Terminal clips are the exception: their pty is spawned by a `POST` to
`/clip/new?type=terminal`, so create those through the API.
## Keys
Two modes. **Navigate** browses (read-only, dimmed); **focus** drives the
selected pane (a terminal gets your keystrokes, a note opens its editor).
`mod+Enter` toggles between them. App chords are `Alt`-prefixed and fire in
every mode; plain `Enter`/`Esc` go to the focused pty. See
[docs/adr/0004-keyspace.md](docs/adr/0004-keyspace.md).
| Chord | Action |
| ----------------------------- | -------------------------------------- |
| `mod+Enter` | Toggle focus (Cmd on macOS, Ctrl else) |
| `mod+K` | Clip actions (rename / close / move) |
| `Alt+T` | New clip (note / terminal picker) |
| `Alt+D` | Close current clip |
| `Alt+J` / `Alt+K` | Next / previous clip |
| `Alt+Shift+J` / `Alt+Shift+K` | Move clip down / up |
| `Alt+\` | Switch stack (open the switcher) |
| `Alt+[` / `Alt+]` | Previous / next stack |
| `Alt+S` | Toggle stack sort (auto / manual) |
| `Alt+L` | Toggle stack layout (flow / niri) |
| `Alt+R` | Rename current clip |
| `Alt+Shift+R` | Rename window title |
| `Alt+O` | Cycle current terminal pane height |
The top bar carries the same actions as clickable handles (breadcrumb, Sort,
Layout, Theme, Actions, New); the status bar lists the active mode's chords.
## Built on
A fork of [http-nu](https://github.com/cablehead/http-nu) -- one self-contained
binary embedding the [Nushell](https://www.nushell.sh) engine, the
[cross.stream](https://github.com/cablehead/xs) (`xs`) event log, and the
[Datastar](https://data-star.dev) bundle. Clips and request handlers are
Nushell; the app leans on a handful of builtins:
- `pty open` / `pty view` -- terminals, modelled by
[wezterm-term](https://github.com/wezterm/wezterm) and projected to an HTML
cell grid.
- `.cat` / `.append` / `.cas` -- the `xs` event log this fork is built around.

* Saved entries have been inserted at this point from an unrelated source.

-- ==== Sys2Proof/Laws/State.lean ====
section
/-! SUPPORT. For each state update, what every field of State is after it: true by rfl, for simp, so that no proof unfolds an update. -/

namespace Sys2Proof.Machine

variable (s : State)

/-! ### State.setReg -/

@[simp] theorem State.setReg_V (x : RegIdx) (b : Byte) : (s.setReg x b).V = s.V.set x b := rfl
@[simp] theorem State.setReg_I (x : RegIdx) (b : Byte) : (s.setReg x b).I = s.I := rfl
@[simp] theorem State.setReg_pc (x : RegIdx) (b : Byte) : (s.setReg x b).pc = s.pc := rfl
@[simp] theorem State.setReg_stack (x : RegIdx) (b : Byte) : (s.setReg x b).stack = s.stack := rfl
@[simp] theorem State.setReg_sp (x : RegIdx) (b : Byte) : (s.setReg x b).sp = s.sp := rfl
@[simp] theorem State.setReg_DT (x : RegIdx) (b : Byte) : (s.setReg x b).DT = s.DT := rfl
@[simp] theorem State.setReg_ST (x : RegIdx) (b : Byte) : (s.setReg x b).ST = s.ST := rfl
@[simp] theorem State.setReg_lastDelayTick (x : RegIdx) (b : Byte) : (s.setReg x b).lastDelayTick = s.lastDelayTick := rfl
@[simp] theorem State.setReg_lastSoundTick (x : RegIdx) (b : Byte) : (s.setReg x b).lastSoundTick = s.lastSoundTick := rfl
@[simp] theorem State.setReg_display (x : RegIdx) (b : Byte) : (s.setReg x b).display = s.display := rfl
@[simp] theorem State.setReg_keys (x : RegIdx) (b : Byte) : (s.setReg x b).keys = s.keys := rfl
@[simp] theorem State.setReg_currentOpcode (x : RegIdx) (b : Byte) : (s.setReg x b).currentOpcode = s.currentOpcode := rfl
@[simp] theorem State.setReg_fault (x : RegIdx) (b : Byte) : (s.setReg x b).fault = s.fault := rfl
@[simp] theorem State.setReg_mem (x : RegIdx) (b : Byte) : (s.setReg x b).mem = s.mem := rfl
@[simp] theorem State.setReg_now (x : RegIdx) (b : Byte) : (s.setReg x b).now = s.now := rfl
@[simp] theorem State.setReg_draw (x : RegIdx) (b : Byte) : (s.setReg x b).draw = s.draw := rfl
@[simp] theorem State.setReg_tones (x : RegIdx) (b : Byte) : (s.setReg x b).tones = s.tones := rfl
@[simp] theorem State.setReg_inputs (x : RegIdx) (b : Byte) : (s.setReg x b).inputs = s.inputs := rfl
@[simp] theorem State.setReg_turn (x : RegIdx) (b : Byte) : (s.setReg x b).turn = s.turn := rfl
@[simp] theorem State.setReg_cfg (x : RegIdx) (b : Byte) : (s.setReg x b).cfg = s.cfg := rfl
@[simp] theorem State.setReg_peek (x : RegIdx) (b : Byte) (q : Nat) : (s.setReg x b).peek q = s.peek q := rfl
@[simp] theorem State.setReg_effAddr (x : RegIdx) (b : Byte) (q : Nat) : (s.setReg x b).effAddr q = s.effAddr q := rfl
@[simp] theorem State.setReg_pressed (x : RegIdx) (b : Byte) (k : Key) : (s.setReg x b).pressed k = s.pressed k := rfl

/-! ### State.setVF -/

@[simp] theorem State.setVF_V (b : Byte) : (s.setVF b).V = s.V.set regF b := rfl
@[simp] theorem State.setVF_I (b : Byte) : (s.setVF b).I = s.I := rfl
@[simp] theorem State.setVF_pc (b : Byte) : (s.setVF b).pc = s.pc := rfl
@[simp] theorem State.setVF_stack (b : Byte) : (s.setVF b).stack = s.stack := rfl
@[simp] theorem State.setVF_sp (b : Byte) : (s.setVF b).sp = s.sp := rfl
@[simp] theorem State.setVF_DT (b : Byte) : (s.setVF b).DT = s.DT := rfl
@[simp] theorem State.setVF_ST (b : Byte) : (s.setVF b).ST = s.ST := rfl
@[simp] theorem State.setVF_lastDelayTick (b : Byte) : (s.setVF b).lastDelayTick = s.lastDelayTick := rfl
@[simp] theorem State.setVF_lastSoundTick (b : Byte) : (s.setVF b).lastSoundTick = s.lastSoundTick := rfl
@[simp] theorem State.setVF_display (b : Byte) : (s.setVF b).display = s.display := rfl
@[simp] theorem State.setVF_keys (b : Byte) : (s.setVF b).keys = s.keys := rfl
@[simp] theorem State.setVF_currentOpcode (b : Byte) : (s.setVF b).currentOpcode = s.currentOpcode := rfl
@[simp] theorem State.setVF_fault (b : Byte) : (s.setVF b).fault = s.fault := rfl
@[simp] theorem State.setVF_mem (b : Byte) : (s.setVF b).mem = s.mem := rfl
@[simp] theorem State.setVF_now (b : Byte) : (s.setVF b).now = s.now := rfl
@[simp] theorem State.setVF_draw (b : Byte) : (s.setVF b).draw = s.draw := rfl
@[simp] theorem State.setVF_tones (b : Byte) : (s.setVF b).tones = s.tones := rfl
@[simp] theorem State.setVF_inputs (b : Byte) : (s.setVF b).inputs = s.inputs := rfl
@[simp] theorem State.setVF_turn (b : Byte) : (s.setVF b).turn = s.turn := rfl
@[simp] theorem State.setVF_cfg (b : Byte) : (s.setVF b).cfg = s.cfg := rfl
@[simp] theorem State.setVF_peek (b : Byte) (q : Nat) : (s.setVF b).peek q = s.peek q := rfl
@[simp] theorem State.setVF_effAddr (b : Byte) (q : Nat) : (s.setVF b).effAddr q = s.effAddr q := rfl
@[simp] theorem State.setVF_pressed (b : Byte) (k : Key) : (s.setVF b).pressed k = s.pressed k := rfl

/-! ### State.setI -/

@[simp] theorem State.setI_V (a : Word) : (s.setI a).V = s.V := rfl
@[simp] theorem State.setI_I (a : Word) : (s.setI a).I = a := rfl
@[simp] theorem State.setI_pc (a : Word) : (s.setI a).pc = s.pc := rfl
@[simp] theorem State.setI_stack (a : Word) : (s.setI a).stack = s.stack := rfl
@[simp] theorem State.setI_sp (a : Word) : (s.setI a).sp = s.sp := rfl
@[simp] theorem State.setI_DT (a : Word) : (s.setI a).DT = s.DT := rfl
@[simp] theorem State.setI_ST (a : Word) : (s.setI a).ST = s.ST := rfl
@[simp] theorem State.setI_lastDelayTick (a : Word) : (s.setI a).lastDelayTick = s.lastDelayTick := rfl
@[simp] theorem State.setI_lastSoundTick (a : Word) : (s.setI a).lastSoundTick = s.lastSoundTick := rfl
@[simp] theorem State.setI_display (a : Word) : (s.setI a).display = s.display := rfl
@[simp] theorem State.setI_keys (a : Word) : (s.setI a).keys = s.keys := rfl
@[simp] theorem State.setI_currentOpcode (a : Word) : (s.setI a).currentOpcode = s.currentOpcode := rfl
@[simp] theorem State.setI_fault (a : Word) : (s.setI a).fault = s.fault := rfl
@[simp] theorem State.setI_mem (a : Word) : (s.setI a).mem = s.mem := rfl
@[simp] theorem State.setI_now (a : Word) : (s.setI a).now = s.now := rfl
@[simp] theorem State.setI_draw (a : Word) : (s.setI a).draw = s.draw := rfl
@[simp] theorem State.setI_tones (a : Word) : (s.setI a).tones = s.tones := rfl
@[simp] theorem State.setI_inputs (a : Word) : (s.setI a).inputs = s.inputs := rfl
@[simp] theorem State.setI_turn (a : Word) : (s.setI a).turn = s.turn := rfl
@[simp] theorem State.setI_cfg (a : Word) : (s.setI a).cfg = s.cfg := rfl
@[simp] theorem State.setI_reg (a : Word) (y : RegIdx) : (s.setI a).reg y = s.reg y := rfl
@[simp] theorem State.setI_peek (a : Word) (q : Nat) : (s.setI a).peek q = s.peek q := rfl
@[simp] theorem State.setI_pressed (a : Word) (k : Key) : (s.setI a).pressed k = s.pressed k := rfl

/-! ### State.advance -/

@[simp] theorem State.advance_V : s.advance.V = s.V := rfl
@[simp] theorem State.advance_I : s.advance.I = s.I := rfl
@[simp] theorem State.advance_pc : s.advance.pc = s.pc + 2 := rfl
@[simp] theorem State.advance_stack : s.advance.stack = s.stack := rfl
@[simp] theorem State.advance_sp : s.advance.sp = s.sp := rfl
@[simp] theorem State.advance_DT : s.advance.DT = s.DT := rfl
@[simp] theorem State.advance_ST : s.advance.ST = s.ST := rfl
@[simp] theorem State.advance_lastDelayTick : s.advance.lastDelayTick = s.lastDelayTick := rfl
@[simp] theorem State.advance_lastSoundTick : s.advance.lastSoundTick = s.lastSoundTick := rfl
@[simp] theorem State.advance_display : s.advance.display = s.display := rfl
@[simp] theorem State.advance_keys : s.advance.keys = s.keys := rfl
@[simp] theorem State.advance_currentOpcode : s.advance.currentOpcode = s.currentOpcode := rfl
@[simp] theorem State.advance_fault : s.advance.fault = s.fault := rfl
@[simp] theorem State.advance_mem : s.advance.mem = s.mem := rfl
@[simp] theorem State.advance_now : s.advance.now = s.now := rfl
@[simp] theorem State.advance_draw : s.advance.draw = s.draw := rfl
@[simp] theorem State.advance_tones : s.advance.tones = s.tones := rfl
@[simp] theorem State.advance_inputs : s.advance.inputs = s.inputs := rfl
@[simp] theorem State.advance_turn : s.advance.turn = s.turn := rfl
@[simp] theorem State.advance_cfg : s.advance.cfg = s.cfg := rfl
@[simp] theorem State.advance_reg (y : RegIdx) : s.advance.reg y = s.reg y := rfl
@[simp] theorem State.advance_peek (q : Nat) : s.advance.peek q = s.peek q := rfl
@[simp] theorem State.advance_effAddr (q : Nat) : s.advance.effAddr q = s.effAddr q := rfl
@[simp] theorem State.advance_pressed (k : Key) : s.advance.pressed k = s.pressed k := rfl

/-! ### State.skipIf -/

@[simp] theorem State.skipIf_V (c : Bool) : (s.skipIf c).V = s.V := rfl
@[simp] theorem State.skipIf_I (c : Bool) : (s.skipIf c).I = s.I := rfl
@[simp] theorem State.skipIf_pc (c : Bool) : (s.skipIf c).pc = if c then s.pc + 4 else s.pc + 2 := rfl
@[simp] theorem State.skipIf_stack (c : Bool) : (s.skipIf c).stack = s.stack := rfl
@[simp] theorem State.skipIf_sp (c : Bool) : (s.skipIf c).sp = s.sp := rfl
@[simp] theorem State.skipIf_DT (c : Bool) : (s.skipIf c).DT = s.DT := rfl
@[simp] theorem State.skipIf_ST (c : Bool) : (s.skipIf c).ST = s.ST := rfl
@[simp] theorem State.skipIf_lastDelayTick (c : Bool) : (s.skipIf c).lastDelayTick = s.lastDelayTick := rfl
@[simp] theorem State.skipIf_lastSoundTick (c : Bool) : (s.skipIf c).lastSoundTick = s.lastSoundTick := rfl
@[simp] theorem State.skipIf_display (c : Bool) : (s.skipIf c).display = s.display := rfl
@[simp] theorem State.skipIf_keys (c : Bool) : (s.skipIf c).keys = s.keys := rfl
@[simp] theorem State.skipIf_currentOpcode (c : Bool) : (s.skipIf c).currentOpcode = s.currentOpcode := rfl
@[simp] theorem State.skipIf_fault (c : Bool) : (s.skipIf c).fault = s.fault := rfl
@[simp] theorem State.skipIf_mem (c : Bool) : (s.skipIf c).mem = s.mem := rfl
@[simp] theorem State.skipIf_now (c : Bool) : (s.skipIf c).now = s.now := rfl
@[simp] theorem State.skipIf_draw (c : Bool) : (s.skipIf c).draw = s.draw := rfl
@[simp] theorem State.skipIf_tones (c : Bool) : (s.skipIf c).tones = s.tones := rfl
@[simp] theorem State.skipIf_inputs (c : Bool) : (s.skipIf c).inputs = s.inputs := rfl
@[simp] theorem State.skipIf_turn (c : Bool) : (s.skipIf c).turn = s.turn := rfl
@[simp] theorem State.skipIf_cfg (c : Bool) : (s.skipIf c).cfg = s.cfg := rfl
@[simp] theorem State.skipIf_reg (c : Bool) (y : RegIdx) : (s.skipIf c).reg y = s.reg y := rfl
@[simp] theorem State.skipIf_peek (c : Bool) (q : Nat) : (s.skipIf c).peek q = s.peek q := rfl
@[simp] theorem State.skipIf_effAddr (c : Bool) (q : Nat) : (s.skipIf c).effAddr q = s.effAddr q := rfl
@[simp] theorem State.skipIf_pressed (c : Bool) (k : Key) : (s.skipIf c).pressed k = s.pressed k := rfl

/-! ### State.jump -/

@[simp] theorem State.jump_V (a : Word) : (s.jump a).V = s.V := rfl
@[simp] theorem State.jump_I (a : Word) : (s.jump a).I = s.I := rfl
@[simp] theorem State.jump_pc (a : Word) : (s.jump a).pc = a := rfl
@[simp] theorem State.jump_stack (a : Word) : (s.jump a).stack = s.stack := rfl
@[simp] theorem State.jump_sp (a : Word) : (s.jump a).sp = s.sp := rfl
@[simp] theorem State.jump_DT (a : Word) : (s.jump a).DT = s.DT := rfl
@[simp] theorem State.jump_ST (a : Word) : (s.jump a).ST = s.ST := rfl
@[simp] theorem State.jump_lastDelayTick (a : Word) : (s.jump a).lastDelayTick = s.lastDelayTick := rfl
@[simp] theorem State.jump_lastSoundTick (a : Word) : (s.jump a).lastSoundTick = s.lastSoundTick := rfl
@[simp] theorem State.jump_display (a : Word) : (s.jump a).display = s.display := rfl
@[simp] theorem State.jump_keys (a : Word) : (s.jump a).keys = s.keys := rfl
@[simp] theorem State.jump_currentOpcode (a : Word) : (s.jump a).currentOpcode = s.currentOpcode := rfl
@[simp] theorem State.jump_fault (a : Word) : (s.jump a).fault = s.fault := rfl
@[simp] theorem State.jump_mem (a : Word) : (s.jump a).mem = s.mem := rfl
@[simp] theorem State.jump_now (a : Word) : (s.jump a).now = s.now := rfl
@[simp] theorem State.jump_draw (a : Word) : (s.jump a).draw = s.draw := rfl
@[simp] theorem State.jump_tones (a : Word) : (s.jump a).tones = s.tones := rfl
@[simp] theorem State.jump_inputs (a : Word) : (s.jump a).inputs = s.inputs := rfl
@[simp] theorem State.jump_turn (a : Word) : (s.jump a).turn = s.turn := rfl
@[simp] theorem State.jump_cfg (a : Word) : (s.jump a).cfg = s.cfg := rfl
@[simp] theorem State.jump_reg (a : Word) (y : RegIdx) : (s.jump a).reg y = s.reg y := rfl
@[simp] theorem State.jump_peek (a : Word) (q : Nat) : (s.jump a).peek q = s.peek q := rfl
@[simp] theorem State.jump_effAddr (a : Word) (q : Nat) : (s.jump a).effAddr q = s.effAddr q := rfl
@[simp] theorem State.jump_pressed (a : Word) (k : Key) : (s.jump a).pressed k = s.pressed k := rfl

`.bus` (pub/sub) is http-nu's own in-process event bus, not xs.
- `.mj` ([minijinja](https://github.com/mitsuhiko/minijinja)) for templates,
`.highlight` ([syntect](https://github.com/trishume/syntect)) for syntax
highlighting, `.md`
([pulldown-cmark](https://github.com/pulldown-cmark/pulldown-cmark)) for
markdown.
## Status
Experimental, moving fast. Interfaces and the event protocol are not stable.